Your objective. Quote the entries below from the line with "-- ==== Sys2Proof/Machine/Cycle.lean" through the line with "def State.unknown (s", both ends included, and only those lines.

Exercise data section start

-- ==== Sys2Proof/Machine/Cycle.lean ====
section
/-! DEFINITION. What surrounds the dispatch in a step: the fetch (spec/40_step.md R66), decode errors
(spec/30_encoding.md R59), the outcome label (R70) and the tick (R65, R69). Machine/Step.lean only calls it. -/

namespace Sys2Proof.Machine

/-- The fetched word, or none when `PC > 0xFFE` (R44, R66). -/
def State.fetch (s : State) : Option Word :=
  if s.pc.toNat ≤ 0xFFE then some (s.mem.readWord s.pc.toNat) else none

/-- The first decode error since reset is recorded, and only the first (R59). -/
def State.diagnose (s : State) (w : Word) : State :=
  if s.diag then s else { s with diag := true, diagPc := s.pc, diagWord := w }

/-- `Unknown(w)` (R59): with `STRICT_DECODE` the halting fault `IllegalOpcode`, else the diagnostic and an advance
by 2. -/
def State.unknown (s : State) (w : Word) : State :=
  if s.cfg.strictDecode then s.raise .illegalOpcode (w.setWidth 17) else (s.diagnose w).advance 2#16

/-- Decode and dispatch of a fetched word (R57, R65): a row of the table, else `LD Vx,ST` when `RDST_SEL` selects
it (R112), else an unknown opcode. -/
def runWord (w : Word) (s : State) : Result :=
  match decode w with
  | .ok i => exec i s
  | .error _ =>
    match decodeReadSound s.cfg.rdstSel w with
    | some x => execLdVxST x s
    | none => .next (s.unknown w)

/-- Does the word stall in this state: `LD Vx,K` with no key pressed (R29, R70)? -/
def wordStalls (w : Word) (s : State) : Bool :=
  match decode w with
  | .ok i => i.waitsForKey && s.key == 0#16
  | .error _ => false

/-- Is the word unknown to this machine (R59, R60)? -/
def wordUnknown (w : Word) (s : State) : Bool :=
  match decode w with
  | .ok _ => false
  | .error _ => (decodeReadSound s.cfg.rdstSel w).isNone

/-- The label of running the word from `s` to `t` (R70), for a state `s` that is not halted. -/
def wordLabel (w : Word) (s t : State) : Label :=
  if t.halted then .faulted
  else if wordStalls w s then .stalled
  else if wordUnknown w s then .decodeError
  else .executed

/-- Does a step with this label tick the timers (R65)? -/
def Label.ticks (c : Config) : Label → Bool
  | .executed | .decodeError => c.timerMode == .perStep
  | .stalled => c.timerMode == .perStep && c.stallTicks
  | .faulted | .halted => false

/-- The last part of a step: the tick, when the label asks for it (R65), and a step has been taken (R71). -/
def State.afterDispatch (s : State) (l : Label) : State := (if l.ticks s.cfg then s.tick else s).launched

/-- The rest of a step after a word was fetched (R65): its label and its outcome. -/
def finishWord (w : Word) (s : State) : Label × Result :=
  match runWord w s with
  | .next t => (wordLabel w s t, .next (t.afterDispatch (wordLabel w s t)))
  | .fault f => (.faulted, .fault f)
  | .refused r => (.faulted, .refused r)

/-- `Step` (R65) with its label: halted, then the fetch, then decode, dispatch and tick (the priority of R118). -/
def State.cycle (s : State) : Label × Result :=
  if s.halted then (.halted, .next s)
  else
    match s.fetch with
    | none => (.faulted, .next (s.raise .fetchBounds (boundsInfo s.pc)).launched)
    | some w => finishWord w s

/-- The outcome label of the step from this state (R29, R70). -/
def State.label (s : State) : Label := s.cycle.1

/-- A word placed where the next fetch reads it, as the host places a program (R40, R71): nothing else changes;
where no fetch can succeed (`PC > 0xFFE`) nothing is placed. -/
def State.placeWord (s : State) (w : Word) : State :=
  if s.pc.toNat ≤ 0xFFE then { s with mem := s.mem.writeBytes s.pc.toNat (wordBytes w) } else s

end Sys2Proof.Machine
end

Exercise data section end
Exercise data section start

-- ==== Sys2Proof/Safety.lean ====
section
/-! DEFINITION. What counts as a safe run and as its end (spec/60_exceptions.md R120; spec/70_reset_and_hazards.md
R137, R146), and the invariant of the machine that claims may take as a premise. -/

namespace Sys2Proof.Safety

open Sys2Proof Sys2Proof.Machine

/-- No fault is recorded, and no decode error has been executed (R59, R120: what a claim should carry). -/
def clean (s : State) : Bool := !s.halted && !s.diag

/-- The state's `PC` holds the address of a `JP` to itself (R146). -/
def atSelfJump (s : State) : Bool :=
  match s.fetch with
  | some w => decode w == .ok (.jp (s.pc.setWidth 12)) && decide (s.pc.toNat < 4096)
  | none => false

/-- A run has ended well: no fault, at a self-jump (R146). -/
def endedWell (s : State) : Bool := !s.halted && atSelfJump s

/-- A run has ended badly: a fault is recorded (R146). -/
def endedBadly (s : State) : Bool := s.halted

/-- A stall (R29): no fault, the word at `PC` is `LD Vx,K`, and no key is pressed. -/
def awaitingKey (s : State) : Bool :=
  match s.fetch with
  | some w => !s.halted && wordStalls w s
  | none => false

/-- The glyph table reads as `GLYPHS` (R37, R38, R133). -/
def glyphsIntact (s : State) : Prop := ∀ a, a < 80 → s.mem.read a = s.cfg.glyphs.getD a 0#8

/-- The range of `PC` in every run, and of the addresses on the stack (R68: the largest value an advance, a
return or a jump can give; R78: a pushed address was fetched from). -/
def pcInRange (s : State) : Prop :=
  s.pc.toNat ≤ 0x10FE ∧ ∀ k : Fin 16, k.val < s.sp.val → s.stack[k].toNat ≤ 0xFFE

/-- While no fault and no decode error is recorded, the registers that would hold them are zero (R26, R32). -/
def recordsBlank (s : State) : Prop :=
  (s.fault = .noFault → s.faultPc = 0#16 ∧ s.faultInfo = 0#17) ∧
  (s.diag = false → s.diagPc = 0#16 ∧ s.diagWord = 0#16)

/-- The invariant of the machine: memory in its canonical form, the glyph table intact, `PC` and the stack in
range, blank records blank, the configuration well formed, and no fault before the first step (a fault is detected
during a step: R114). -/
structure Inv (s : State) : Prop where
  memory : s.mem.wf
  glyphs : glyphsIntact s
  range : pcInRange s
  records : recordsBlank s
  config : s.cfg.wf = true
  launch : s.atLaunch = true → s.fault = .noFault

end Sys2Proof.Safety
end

Exercise data section end

Task result.
-- ==== Sys2Proof/Machine/Cycle.lean ====
section
/-! DEFINITION. What surrounds the dispatch in a step: the fetch (spec/40_step.md R66), decode errors
(spec/30_encoding.md R59), the outcome label (R70) and the tick (R65, R69). Machine/Step.lean only calls it. -/

namespace Sys2Proof.Machine

/-- The fetched word, or none when `PC > 0xFFE` (R44, R66). -/
def State.fetch (s : State) : Option Word :=
  if s.pc.toNat ≤ 0xFFE then some (s.mem.readWord s.pc.toNat) else none

/-- The first decode error since reset is recorded, and only the first (R59). -/
def State.diagnose (s : State) (w : Word) : State :=
  if s.diag then s else { s with diag := true, diagPc := s.pc, diagWord := w }

/-- `Unknown(w)` (R59): with `STRICT_DECODE` the halting fault `IllegalOpcode`, else the diagnostic and an advance
by 2. -/
def State.unknown (s : State) (w : Word) : State :=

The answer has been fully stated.